Bill Gates busted, Albuquerque, 1977Are you concerned about the legality of copying music from your CDs to your computer to your iPod or vice versa?  What the law allows in that regard varies drastically from country to country around the world, so it can get pretty confusing.

Whatever.  Bill Gates says there’s no problem.  At a meeting of technology bloggers convened the other day at Microsoft’s corporate headquarters, he reportedly tossed out this little zinger:

“People should just buy a cd and rip it.
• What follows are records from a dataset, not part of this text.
@[simp] theorem State.sdChan_setSdChan_same (s : State) (k : Nat) (v : SdChan) : (s.setSdChan k v).sdChan k = v :=
  SMap.get_set_same _ _ _ _
theorem State.sdChan_setSdChan_ne (s : State) {j k : Nat} (v : SdChan) (h : j ≠ k) : (s.setSdChan k v).sdChan j = s.sdChan j :=
  SMap.get_set_other _ _ _ (Ne.symm h)
@[simp] theorem State.sdChan_modSdChan_same (s : State) (k : Nat) (f : SdChan → SdChan) : (s.modSdChan k f).sdChan k = f (s.sdChan k) :=
  SMap.get_set_same _ _ _ _
theorem State.sdChan_modSdChan_ne (s : State) {j k : Nat} (f : SdChan → SdChan) (h : j ≠ k) : (s.modSdChan k f).sdChan j = s.sdChan j :=
  SMap.get_set_other _ _ _ (Ne.symm h)
@[simp] theorem State.sdChan_wr (s : State) (a k : Nat) (w : Word) : (s.wr a w).sdChan k = s.sdChan k := rfl
@[simp] theorem State.sdChan_put (s : State) (f : Fld) (v k : Nat) : (s.put f v).sdChan k = s.sdChan k := rfl
@[simp] theorem State.rd_modSdChan (s : State) (k a : Nat) (f : SdChan → SdChan) : (s.modSdChan k f).rd a = s.rd a := rfl
@[simp] theorem State.fld_modSdChan (s : State) (k : Nat) (g : Fld) (f : SdChan → SdChan) : (s.modSdChan k f).fld g = s.fld g := rfl
@[simp] theorem State.rd8_modSdChan (s : State) (k a : Nat) (f : SdChan → SdChan) : (s.modSdChan k f).rd8 a = s.rd8 a := rfl

@[simp] theorem State.adcSeq_setAdcSeq_same (s : State) (k : Nat) (v : AdcSeq) : (s.setAdcSeq k v).adcSeq k = v :=
  SMap.get_set_same _ _ _ _
theorem State.adcSeq_setAdcSeq_ne (s : State) {j k : Nat} (v : AdcSeq) (h : j ≠ k) : (s.setAdcSeq k v).adcSeq j = s.adcSeq j :=
  SMap.get_set_other _ _ _ (Ne.symm h)
@[simp] theorem State.adcSeq_modAdcSeq_same (s : State) (k : Nat) (f : AdcSeq → AdcSeq) : (s.modAdcSeq k f).adcSeq k = f (s.adcSeq k) :=
  SMap.get_set_same _ _ _ _
theorem State.adcSeq_modAdcSeq_ne (s : State) {j k : Nat} (f : AdcSeq → AdcSeq) (h : j ≠ k) : (s.modAdcSeq k f).adcSeq j = s.adcSeq j :=
  SMap.get_set_other _ _ _ (Ne.symm h)
@[simp] theorem State.adcSeq_wr (s : State) (a k : Nat) (w : Word) : (s.wr a w).adcSeq k = s.adcSeq k := rfl
@[simp] theorem State.adcSeq_put (s : State) (f : Fld) (v k : Nat) : (s.put f v).adcSeq k = s.adcSeq k := rfl
@[simp] theorem State.rd_modAdcSeq (s : State) (k a : Nat) (f : AdcSeq → AdcSeq) : (s.modAdcSeq k f).rd a = s.rd a := rfl
@[simp] theorem State.fld_modAdcSeq (s : State) (k : Nat) (g : Fld) (f : AdcSeq → AdcSeq) : (s.modAdcSeq k f).fld g = s.fld g := rfl
@[simp] theorem State.rd8_modAdcSeq (s : State) (k a : Nat) (f : AdcSeq → AdcSeq) : (s.modAdcSeq k f).rd8 a = s.rd8 a := rfl

@[simp] theorem State.axis_setAxis_same (s : State) (k : Nat) (v : Axis) : (s.setAxis k v).axis k = v :=
  SMap.get_set_same _ _ _ _
theorem State.axis_setAxis_ne (s : State) {j k : Nat} (v : Axis) (h : j ≠ k) : (s.setAxis k v).axis j = s.axis j :=
  SMap.get_set_other _ _ _ (Ne.symm h)
@[simp] theorem State.axis_modAxis_same (s : State) (k : Nat) (f : Axis → Axis) : (s.modAxis k f).axis k = f (s.axis k) :=
  SMap.get_set_same _ _ _ _
theorem State.axis_modAxis_ne (s : State) {j k : Nat} (f : Axis → Axis) (h : j ≠ k) : (s.modAxis k f).axis j = s.axis j :=
  SMap.get_set_other _ _ _ (Ne.symm h)
@[simp] theorem State.axis_wr (s : State) (a k : Nat) (w : Word) : (s.wr a w).axis k = s.axis k := rfl
@[simp] theorem State.axis_put (s : State) (f : Fld) (v k : Nat) : (s.put f v).axis k = s.axis k := rfl
@[simp] theorem State.rd_modAxis (s : State) (k a : Nat) (f : Axis → Axis) : (s.modAxis k f).rd a = s.rd a := rfl
@[simp] theorem State.fld_modAxis (s : State) (k : Nat) (g : Fld) (f : Axis → Axis) : (s.modAxis k f).fld g = s.fld g := rfl
@[simp] theorem State.rd8_modAxis (s : State) (k a : Nat) (f : Axis → Axis) : (s.modAxis k f).rd8 a = s.rd8 a := rfl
You are legal then.”

Hmmm.  If you’re in Canada, that’s true, but my understanding of US law is that it isn’t true.  I think that American law prohibits CD buyers from ripping their CDs at all.

Mr Gates also complained about DRM.

Gates said that no one is satisfied with the current state of DRM, which “causes too much pain for legitmate buyers” while trying to distinguish between legal and illegal uses. He says no one has done it right, yet. There are “huge problems” with DRM, he says, and “we need more flexible models, such as the ability to “buy an artist out for life” (not sure what he means). He also criticized DRM schemes that try to install intelligence in each copy so that it is device specific.

I think he’s got that wrong, too.  I have no problems with DRM, and I suspect that’s true of the average iTunes Music Store customer.  I buy songs through iTunes, download 'em to my iPod, share 'em with other computers at home via our Airport wireless network, burn ’em to CDs, etc.

Of course, he’s criticising device-specific DRM schemes.  Apple makes a killing on the iPod year after year, and Microsoft is only now trying to catch up.  I suspect that Mr Gates is seriously PO’d that Apple has successfully implemented a sound and profitable DRM plan, and Microsoft hasn’t done it right yet.  Rave on, Bill.